WHAT YOU HAVE TO DO>
In the data that follows, find the line with "placed (R172). -/"; transcribe it, every later line up to the one with "(R72, R85). -/", and that line as well, exactly and with no others.

= Beginning of Section =

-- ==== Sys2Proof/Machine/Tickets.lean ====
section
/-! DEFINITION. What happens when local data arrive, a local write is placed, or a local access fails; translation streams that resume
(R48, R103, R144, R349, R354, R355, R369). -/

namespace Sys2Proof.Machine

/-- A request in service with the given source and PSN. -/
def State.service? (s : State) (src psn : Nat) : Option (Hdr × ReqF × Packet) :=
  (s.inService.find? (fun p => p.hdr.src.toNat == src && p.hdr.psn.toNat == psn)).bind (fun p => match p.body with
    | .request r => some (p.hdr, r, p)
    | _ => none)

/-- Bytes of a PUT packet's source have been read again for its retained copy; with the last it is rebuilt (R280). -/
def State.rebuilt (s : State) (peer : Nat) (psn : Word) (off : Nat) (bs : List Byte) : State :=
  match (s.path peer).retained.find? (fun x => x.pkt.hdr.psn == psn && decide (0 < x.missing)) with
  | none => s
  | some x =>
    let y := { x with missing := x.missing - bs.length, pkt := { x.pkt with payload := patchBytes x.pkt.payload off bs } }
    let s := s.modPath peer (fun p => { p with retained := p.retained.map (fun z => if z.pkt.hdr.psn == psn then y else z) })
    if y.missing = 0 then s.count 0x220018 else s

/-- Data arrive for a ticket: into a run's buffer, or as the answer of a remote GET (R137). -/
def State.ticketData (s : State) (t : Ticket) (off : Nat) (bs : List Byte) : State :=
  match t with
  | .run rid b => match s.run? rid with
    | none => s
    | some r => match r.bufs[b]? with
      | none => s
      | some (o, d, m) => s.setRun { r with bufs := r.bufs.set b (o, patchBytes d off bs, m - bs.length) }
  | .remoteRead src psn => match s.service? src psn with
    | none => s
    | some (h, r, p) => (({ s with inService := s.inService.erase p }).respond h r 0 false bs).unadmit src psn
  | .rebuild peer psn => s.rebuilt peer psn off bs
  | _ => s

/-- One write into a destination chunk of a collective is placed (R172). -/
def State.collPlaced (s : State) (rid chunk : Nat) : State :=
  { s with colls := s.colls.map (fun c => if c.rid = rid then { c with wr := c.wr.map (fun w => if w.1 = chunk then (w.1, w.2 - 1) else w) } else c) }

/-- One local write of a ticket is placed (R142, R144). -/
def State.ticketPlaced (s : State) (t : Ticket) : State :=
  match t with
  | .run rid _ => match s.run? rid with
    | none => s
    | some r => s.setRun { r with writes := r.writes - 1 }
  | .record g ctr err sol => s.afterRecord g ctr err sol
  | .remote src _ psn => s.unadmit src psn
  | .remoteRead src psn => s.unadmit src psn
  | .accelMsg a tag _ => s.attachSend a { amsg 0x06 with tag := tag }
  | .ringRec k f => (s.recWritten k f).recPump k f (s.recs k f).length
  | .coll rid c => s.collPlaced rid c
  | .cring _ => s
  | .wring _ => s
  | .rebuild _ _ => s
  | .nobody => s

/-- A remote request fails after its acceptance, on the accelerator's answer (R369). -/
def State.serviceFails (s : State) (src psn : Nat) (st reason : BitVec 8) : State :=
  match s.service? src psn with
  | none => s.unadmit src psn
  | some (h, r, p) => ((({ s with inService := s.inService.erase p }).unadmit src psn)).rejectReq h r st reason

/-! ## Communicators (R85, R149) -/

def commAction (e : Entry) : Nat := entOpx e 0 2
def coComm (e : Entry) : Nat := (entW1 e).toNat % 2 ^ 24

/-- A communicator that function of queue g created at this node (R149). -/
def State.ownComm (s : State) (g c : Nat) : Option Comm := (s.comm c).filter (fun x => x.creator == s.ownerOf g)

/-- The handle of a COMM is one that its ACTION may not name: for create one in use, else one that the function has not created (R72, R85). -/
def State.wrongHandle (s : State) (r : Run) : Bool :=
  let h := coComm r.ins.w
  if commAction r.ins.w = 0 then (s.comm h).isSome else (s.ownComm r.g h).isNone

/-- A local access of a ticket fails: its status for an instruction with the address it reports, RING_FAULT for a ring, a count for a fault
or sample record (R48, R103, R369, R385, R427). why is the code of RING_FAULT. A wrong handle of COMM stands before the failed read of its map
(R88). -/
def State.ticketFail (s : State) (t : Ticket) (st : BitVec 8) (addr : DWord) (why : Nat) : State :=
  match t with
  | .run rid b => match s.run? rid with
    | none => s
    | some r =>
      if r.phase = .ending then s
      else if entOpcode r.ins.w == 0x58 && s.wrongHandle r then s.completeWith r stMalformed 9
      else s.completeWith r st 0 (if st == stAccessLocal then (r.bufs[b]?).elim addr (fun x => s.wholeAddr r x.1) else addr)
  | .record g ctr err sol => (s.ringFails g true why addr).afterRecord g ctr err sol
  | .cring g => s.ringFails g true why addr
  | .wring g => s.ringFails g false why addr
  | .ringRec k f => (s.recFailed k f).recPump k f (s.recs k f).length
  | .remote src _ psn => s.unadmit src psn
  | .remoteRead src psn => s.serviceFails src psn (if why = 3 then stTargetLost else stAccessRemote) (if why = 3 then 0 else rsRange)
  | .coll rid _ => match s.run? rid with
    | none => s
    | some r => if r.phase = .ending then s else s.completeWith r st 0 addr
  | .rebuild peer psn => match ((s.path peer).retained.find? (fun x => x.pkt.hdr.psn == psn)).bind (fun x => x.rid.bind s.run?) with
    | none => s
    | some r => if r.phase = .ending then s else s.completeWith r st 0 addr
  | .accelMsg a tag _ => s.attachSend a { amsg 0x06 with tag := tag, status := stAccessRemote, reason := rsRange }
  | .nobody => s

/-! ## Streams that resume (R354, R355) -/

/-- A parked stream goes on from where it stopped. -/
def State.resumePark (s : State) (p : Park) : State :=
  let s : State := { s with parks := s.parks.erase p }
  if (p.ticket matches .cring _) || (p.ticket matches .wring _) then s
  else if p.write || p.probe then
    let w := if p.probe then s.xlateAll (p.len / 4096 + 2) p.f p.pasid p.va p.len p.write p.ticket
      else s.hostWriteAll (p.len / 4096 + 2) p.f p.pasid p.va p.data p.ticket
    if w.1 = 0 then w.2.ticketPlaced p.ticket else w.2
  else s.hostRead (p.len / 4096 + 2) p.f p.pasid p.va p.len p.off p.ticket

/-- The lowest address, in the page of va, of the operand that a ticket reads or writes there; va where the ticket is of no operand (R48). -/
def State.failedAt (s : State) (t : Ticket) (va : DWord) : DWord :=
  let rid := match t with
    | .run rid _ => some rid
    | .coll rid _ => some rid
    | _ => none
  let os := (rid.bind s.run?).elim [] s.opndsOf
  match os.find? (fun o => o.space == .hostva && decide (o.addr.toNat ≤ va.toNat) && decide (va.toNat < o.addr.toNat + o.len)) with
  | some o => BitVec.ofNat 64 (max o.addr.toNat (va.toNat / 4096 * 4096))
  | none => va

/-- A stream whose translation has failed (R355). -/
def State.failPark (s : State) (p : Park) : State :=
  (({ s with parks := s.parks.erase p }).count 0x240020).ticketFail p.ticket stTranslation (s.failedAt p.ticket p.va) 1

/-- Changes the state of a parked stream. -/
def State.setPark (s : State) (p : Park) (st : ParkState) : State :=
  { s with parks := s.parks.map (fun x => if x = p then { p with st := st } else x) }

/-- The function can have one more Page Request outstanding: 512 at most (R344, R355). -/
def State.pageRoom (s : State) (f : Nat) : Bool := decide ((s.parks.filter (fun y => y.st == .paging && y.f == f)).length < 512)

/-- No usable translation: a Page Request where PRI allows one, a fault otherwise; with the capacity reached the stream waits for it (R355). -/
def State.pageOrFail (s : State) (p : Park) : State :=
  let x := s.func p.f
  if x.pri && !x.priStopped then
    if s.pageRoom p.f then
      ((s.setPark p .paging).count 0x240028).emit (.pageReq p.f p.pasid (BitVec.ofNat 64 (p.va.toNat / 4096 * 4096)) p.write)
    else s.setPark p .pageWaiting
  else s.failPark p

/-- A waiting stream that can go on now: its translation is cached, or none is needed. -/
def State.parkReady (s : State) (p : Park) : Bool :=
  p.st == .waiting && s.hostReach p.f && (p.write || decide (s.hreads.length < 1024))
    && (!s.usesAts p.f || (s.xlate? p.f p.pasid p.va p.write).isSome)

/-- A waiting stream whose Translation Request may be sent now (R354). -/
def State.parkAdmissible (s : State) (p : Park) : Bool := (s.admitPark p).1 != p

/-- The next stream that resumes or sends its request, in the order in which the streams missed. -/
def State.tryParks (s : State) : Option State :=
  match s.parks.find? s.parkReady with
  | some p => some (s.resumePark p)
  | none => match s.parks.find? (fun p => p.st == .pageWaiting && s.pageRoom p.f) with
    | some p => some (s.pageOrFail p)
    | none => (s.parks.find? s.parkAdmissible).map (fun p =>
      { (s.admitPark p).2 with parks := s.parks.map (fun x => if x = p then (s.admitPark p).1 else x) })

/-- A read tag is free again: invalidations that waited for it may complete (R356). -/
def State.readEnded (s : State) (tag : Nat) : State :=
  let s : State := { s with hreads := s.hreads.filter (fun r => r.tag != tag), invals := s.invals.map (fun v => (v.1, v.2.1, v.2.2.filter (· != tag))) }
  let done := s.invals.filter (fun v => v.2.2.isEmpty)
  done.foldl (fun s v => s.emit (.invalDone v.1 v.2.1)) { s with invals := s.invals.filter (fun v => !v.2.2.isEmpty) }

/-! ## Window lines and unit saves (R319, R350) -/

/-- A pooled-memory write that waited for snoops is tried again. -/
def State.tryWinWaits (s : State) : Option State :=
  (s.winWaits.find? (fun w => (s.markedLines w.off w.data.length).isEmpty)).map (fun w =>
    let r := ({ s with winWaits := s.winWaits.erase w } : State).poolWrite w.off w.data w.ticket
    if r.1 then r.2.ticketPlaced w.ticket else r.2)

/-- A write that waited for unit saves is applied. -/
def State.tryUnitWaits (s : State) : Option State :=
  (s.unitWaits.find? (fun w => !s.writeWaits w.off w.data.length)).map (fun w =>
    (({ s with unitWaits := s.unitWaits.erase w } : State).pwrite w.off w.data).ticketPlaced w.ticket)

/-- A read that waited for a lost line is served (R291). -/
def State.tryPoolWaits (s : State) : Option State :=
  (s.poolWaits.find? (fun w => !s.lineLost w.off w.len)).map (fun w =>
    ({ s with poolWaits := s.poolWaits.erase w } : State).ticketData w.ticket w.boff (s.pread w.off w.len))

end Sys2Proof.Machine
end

= End of Section =
= Beginning of Section =

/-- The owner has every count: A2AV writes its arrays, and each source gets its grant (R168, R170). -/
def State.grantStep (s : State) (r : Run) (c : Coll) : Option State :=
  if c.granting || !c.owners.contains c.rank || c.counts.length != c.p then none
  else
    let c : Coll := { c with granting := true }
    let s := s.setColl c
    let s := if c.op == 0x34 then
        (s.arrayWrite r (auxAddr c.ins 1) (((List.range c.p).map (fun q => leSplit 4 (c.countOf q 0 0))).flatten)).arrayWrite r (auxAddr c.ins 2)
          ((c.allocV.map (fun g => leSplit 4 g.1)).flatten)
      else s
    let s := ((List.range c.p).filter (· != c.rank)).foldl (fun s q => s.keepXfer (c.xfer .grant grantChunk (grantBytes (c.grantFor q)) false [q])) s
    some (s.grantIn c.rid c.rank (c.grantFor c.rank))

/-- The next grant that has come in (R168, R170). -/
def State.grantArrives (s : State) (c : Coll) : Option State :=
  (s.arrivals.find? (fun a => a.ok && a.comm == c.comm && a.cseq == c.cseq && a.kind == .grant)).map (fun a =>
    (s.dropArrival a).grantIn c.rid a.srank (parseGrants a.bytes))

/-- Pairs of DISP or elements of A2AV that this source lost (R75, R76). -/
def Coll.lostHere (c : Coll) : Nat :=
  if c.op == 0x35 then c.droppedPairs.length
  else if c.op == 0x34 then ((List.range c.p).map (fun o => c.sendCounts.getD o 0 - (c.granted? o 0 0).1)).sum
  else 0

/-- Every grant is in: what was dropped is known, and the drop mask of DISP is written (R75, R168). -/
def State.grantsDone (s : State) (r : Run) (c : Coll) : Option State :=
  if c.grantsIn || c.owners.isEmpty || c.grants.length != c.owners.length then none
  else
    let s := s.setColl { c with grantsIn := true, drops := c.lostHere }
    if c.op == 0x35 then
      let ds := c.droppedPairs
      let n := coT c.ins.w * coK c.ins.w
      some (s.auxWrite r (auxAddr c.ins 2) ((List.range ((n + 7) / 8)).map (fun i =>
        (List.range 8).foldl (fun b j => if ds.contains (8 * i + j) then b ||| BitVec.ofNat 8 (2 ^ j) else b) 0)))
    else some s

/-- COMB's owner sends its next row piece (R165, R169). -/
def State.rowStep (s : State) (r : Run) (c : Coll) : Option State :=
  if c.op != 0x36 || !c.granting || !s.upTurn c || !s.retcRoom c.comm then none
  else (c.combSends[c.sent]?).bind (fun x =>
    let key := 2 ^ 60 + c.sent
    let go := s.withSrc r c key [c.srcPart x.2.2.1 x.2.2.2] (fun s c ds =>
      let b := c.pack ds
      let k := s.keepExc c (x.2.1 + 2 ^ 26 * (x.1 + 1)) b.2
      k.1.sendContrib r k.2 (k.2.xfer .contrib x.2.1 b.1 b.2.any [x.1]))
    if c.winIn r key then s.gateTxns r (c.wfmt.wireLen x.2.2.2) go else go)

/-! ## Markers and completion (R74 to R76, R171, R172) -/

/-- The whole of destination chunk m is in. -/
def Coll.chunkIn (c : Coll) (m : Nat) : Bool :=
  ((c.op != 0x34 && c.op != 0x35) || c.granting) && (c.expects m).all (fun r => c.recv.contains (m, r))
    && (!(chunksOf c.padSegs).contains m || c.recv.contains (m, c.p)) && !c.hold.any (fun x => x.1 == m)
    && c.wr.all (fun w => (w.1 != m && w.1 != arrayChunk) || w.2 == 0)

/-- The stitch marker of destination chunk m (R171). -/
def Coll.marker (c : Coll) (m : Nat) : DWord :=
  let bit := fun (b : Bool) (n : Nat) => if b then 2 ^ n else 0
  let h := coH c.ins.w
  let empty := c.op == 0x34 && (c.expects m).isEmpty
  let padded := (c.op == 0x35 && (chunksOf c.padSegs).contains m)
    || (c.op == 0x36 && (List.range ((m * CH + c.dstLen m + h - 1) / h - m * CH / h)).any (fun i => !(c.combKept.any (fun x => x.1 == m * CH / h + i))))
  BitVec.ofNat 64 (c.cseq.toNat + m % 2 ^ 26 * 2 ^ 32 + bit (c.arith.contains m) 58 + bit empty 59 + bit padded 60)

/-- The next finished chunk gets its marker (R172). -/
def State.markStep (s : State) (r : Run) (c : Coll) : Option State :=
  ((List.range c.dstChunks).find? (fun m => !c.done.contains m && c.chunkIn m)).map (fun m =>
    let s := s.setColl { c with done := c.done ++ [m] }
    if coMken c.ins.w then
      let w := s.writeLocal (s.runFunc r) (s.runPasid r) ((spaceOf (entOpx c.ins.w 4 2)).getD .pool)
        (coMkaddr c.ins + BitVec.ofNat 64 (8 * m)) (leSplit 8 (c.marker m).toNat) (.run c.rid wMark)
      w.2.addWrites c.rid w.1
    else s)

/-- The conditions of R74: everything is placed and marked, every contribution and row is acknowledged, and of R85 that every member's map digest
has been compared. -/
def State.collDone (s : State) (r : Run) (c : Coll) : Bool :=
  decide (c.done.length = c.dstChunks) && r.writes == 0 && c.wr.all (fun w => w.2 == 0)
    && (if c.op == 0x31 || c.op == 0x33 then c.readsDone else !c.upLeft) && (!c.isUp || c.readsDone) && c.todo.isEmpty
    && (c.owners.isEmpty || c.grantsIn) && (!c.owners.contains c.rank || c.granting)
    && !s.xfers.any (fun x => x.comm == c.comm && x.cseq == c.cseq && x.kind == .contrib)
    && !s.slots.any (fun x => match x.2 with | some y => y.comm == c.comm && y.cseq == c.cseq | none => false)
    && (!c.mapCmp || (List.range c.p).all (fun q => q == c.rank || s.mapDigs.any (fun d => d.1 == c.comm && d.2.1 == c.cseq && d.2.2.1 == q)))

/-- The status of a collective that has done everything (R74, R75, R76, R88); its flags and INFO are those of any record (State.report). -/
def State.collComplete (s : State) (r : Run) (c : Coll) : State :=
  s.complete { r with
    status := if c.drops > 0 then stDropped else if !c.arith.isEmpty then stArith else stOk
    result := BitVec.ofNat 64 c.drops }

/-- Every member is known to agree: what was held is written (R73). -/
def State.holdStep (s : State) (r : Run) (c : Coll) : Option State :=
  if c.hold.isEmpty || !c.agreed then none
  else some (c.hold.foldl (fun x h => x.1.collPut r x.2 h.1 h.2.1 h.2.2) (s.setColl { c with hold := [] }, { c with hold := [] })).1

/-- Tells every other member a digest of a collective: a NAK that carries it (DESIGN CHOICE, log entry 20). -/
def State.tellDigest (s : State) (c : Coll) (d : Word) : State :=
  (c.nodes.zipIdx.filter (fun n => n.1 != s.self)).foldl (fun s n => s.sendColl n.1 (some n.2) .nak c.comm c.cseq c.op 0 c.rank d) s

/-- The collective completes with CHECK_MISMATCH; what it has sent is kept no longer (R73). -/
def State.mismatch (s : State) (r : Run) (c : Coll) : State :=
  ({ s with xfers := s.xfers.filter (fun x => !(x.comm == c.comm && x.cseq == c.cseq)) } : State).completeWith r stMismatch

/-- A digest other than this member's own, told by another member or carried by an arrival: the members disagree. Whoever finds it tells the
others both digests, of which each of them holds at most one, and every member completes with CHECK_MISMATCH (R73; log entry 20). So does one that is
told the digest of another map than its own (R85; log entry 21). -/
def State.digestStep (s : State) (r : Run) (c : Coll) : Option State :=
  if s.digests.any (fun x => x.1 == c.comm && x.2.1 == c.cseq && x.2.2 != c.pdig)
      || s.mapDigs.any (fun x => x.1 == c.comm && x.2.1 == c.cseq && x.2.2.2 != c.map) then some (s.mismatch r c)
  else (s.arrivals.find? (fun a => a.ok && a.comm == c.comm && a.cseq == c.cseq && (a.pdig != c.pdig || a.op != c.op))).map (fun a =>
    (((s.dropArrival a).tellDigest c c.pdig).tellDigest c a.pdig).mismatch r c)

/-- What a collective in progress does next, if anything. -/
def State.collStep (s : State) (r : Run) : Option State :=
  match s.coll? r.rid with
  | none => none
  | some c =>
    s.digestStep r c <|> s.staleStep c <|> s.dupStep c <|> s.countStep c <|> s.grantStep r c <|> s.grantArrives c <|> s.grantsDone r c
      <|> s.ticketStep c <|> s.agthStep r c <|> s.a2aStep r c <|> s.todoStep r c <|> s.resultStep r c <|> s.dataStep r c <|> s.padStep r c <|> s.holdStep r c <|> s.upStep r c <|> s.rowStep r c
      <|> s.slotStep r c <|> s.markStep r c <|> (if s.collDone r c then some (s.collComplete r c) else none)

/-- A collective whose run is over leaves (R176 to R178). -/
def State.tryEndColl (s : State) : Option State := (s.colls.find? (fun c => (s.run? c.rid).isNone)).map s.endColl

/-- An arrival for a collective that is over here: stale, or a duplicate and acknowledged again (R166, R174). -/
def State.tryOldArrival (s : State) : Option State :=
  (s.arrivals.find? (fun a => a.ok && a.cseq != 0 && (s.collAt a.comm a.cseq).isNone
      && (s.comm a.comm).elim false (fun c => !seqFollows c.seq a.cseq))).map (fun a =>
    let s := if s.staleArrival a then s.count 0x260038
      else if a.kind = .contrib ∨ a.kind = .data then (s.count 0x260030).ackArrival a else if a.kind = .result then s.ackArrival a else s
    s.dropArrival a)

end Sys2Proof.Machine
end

= End of Section =

ANSWER BOX>
/-- One write into a destination chunk of a collective is placed (R172). -/
def State.collPlaced (s : State) (rid chunk : Nat) : State :=
  { s with colls := s.colls.map (fun c => if c.rid = rid then { c with wr := c.wr.map (fun w => if w.1 = chunk then (w.1, w.2 - 1) else w) } else c) }

/-- One local write of a ticket is placed (R142, R144). -/
def State.ticketPlaced (s : State) (t : Ticket) : State :=
  match t with
  | .run rid _ => match s.run? rid with
    | none => s
    | some r => s.setRun { r with writes := r.writes - 1 }
  | .record g ctr err sol => s.afterRecord g ctr err sol
  | .remote src _ psn => s.unadmit src psn
  | .remoteRead src psn => s.unadmit src psn
  | .accelMsg a tag _ => s.attachSend a { amsg 0x06 with tag := tag }
  | .ringRec k f => (s.recWritten k f).recPump k f (s.recs k f).length
  | .coll rid c => s.collPlaced rid c
  | .cring _ => s
  | .wring _ => s
  | .rebuild _ _ => s
  | .nobody => s

/-- A remote request fails after its acceptance, on the accelerator's answer (R369). -/
def State.serviceFails (s : State) (src psn : Nat) (st reason : BitVec 8) : State :=
  match s.service? src psn with
  | none => s.unadmit src psn
  | some (h, r, p) => ((({ s with inService := s.inService.erase p }).unadmit src psn)).rejectReq h r st reason

/-! ## Communicators (R85, R149) -/

def commAction (e : Entry) : Nat := entOpx e 0 2
def coComm (e : Entry) : Nat := (entW1 e).toNat % 2 ^ 24

/-- A communicator that function of queue g created at this node (R149). -/
def State.ownComm (s : State) (g c : Nat) : Option Comm := (s.comm c).filter (fun x => x.creator == s.ownerOf g)

/-- The handle of a COMM is one that its ACTION may not name: for create one in use, else one that the function has not created (R72, R85). -/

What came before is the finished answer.